### Material to process
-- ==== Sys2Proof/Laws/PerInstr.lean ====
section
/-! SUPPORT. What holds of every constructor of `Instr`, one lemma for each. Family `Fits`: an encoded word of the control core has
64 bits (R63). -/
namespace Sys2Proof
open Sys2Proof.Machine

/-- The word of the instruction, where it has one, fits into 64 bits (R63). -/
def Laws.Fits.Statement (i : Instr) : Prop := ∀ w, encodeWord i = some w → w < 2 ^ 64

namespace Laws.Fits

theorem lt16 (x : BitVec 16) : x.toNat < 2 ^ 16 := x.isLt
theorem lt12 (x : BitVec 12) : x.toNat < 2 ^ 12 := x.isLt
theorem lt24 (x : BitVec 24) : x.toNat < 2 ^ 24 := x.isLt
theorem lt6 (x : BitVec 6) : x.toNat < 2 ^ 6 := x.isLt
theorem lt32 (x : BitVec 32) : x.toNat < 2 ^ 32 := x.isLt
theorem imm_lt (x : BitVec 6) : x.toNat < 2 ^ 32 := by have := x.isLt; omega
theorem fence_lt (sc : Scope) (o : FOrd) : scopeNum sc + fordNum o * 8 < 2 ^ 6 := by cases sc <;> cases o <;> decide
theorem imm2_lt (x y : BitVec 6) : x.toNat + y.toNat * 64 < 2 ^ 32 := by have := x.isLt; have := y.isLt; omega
...
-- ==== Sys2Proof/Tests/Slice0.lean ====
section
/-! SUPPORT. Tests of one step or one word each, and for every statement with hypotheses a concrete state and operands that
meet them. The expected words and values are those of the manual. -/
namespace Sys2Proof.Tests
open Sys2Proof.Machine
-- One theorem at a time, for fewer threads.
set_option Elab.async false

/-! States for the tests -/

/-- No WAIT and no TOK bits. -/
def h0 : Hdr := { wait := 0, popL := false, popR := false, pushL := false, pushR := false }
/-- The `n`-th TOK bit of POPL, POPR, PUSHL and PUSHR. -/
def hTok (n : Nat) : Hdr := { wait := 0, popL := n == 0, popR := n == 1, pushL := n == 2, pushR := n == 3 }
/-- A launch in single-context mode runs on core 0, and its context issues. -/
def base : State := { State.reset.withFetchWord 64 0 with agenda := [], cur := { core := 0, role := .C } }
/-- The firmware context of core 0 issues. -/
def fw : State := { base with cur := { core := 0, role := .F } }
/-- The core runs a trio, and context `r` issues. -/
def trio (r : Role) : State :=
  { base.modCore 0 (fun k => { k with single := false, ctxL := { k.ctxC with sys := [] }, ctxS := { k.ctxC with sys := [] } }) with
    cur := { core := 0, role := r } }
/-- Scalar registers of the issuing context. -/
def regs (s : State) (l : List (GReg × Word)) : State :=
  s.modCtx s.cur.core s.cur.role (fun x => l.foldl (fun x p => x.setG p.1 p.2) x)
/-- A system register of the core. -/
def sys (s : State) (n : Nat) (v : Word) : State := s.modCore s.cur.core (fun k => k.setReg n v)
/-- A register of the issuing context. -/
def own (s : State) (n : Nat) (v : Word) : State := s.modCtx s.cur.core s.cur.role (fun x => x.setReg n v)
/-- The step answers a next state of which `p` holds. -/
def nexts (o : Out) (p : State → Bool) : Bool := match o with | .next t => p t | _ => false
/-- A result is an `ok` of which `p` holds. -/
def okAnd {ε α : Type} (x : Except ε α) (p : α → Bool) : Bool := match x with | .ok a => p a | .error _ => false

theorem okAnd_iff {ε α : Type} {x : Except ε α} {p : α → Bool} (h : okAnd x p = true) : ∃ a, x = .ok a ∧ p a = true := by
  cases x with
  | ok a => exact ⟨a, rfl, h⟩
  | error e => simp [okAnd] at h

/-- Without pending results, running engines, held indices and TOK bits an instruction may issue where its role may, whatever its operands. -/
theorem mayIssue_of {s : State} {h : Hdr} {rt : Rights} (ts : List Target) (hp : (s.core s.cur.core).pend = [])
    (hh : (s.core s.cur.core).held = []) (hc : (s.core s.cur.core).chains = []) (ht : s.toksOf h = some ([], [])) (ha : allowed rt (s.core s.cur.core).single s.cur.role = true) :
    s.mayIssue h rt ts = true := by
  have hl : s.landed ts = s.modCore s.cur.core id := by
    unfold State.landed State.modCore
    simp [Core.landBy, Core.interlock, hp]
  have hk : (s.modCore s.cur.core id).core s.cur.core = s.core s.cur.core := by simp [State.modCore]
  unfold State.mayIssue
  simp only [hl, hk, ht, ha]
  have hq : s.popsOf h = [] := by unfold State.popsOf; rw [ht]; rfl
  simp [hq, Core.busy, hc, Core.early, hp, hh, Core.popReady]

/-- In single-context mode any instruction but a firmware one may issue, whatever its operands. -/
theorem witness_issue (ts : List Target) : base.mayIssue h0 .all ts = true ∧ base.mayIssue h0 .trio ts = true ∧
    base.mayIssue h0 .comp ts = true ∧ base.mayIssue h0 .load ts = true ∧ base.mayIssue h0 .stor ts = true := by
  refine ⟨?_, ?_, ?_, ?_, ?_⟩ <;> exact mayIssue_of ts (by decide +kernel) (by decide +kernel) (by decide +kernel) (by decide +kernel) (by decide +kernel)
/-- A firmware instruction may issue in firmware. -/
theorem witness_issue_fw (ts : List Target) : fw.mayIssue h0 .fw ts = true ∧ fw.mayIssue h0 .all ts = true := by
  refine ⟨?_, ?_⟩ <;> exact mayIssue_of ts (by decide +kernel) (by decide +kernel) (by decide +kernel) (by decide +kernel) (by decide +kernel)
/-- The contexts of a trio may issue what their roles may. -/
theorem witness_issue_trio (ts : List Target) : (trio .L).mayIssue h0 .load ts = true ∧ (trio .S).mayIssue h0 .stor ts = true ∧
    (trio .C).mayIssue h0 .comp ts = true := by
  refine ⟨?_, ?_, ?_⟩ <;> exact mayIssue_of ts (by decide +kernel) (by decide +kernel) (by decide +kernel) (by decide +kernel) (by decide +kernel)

### Assigned task
Could you set down, exactly as written, the lines above between the one holding "refine ⟨?_, ?_, ?_, ?_, ?_⟩" and the one holding "refine ⟨?_, ?_⟩", inclusive, and nothing more?

### Exercise result
  refine ⟨?_, ?_, ?_, ?_, ?_⟩ <;> exact mayIssue_of ts (by decide +kernel) (by decide +kernel) (by decide +kernel) (by decide +kernel) (by decide +kernel)
/-- A firmware instruction may issue in firmware. -/
theorem witness_issue_fw (ts : List Target) : fw.mayIssue h0 .fw ts = true ∧ fw.mayIssue h0 .all ts = true := by
  refine ⟨?_, ?_⟩ <;> exact mayIssue_of ts (by decide +kernel) (by decide +kernel) (by decide +kernel) (by decide +kernel) (by decide +kernel)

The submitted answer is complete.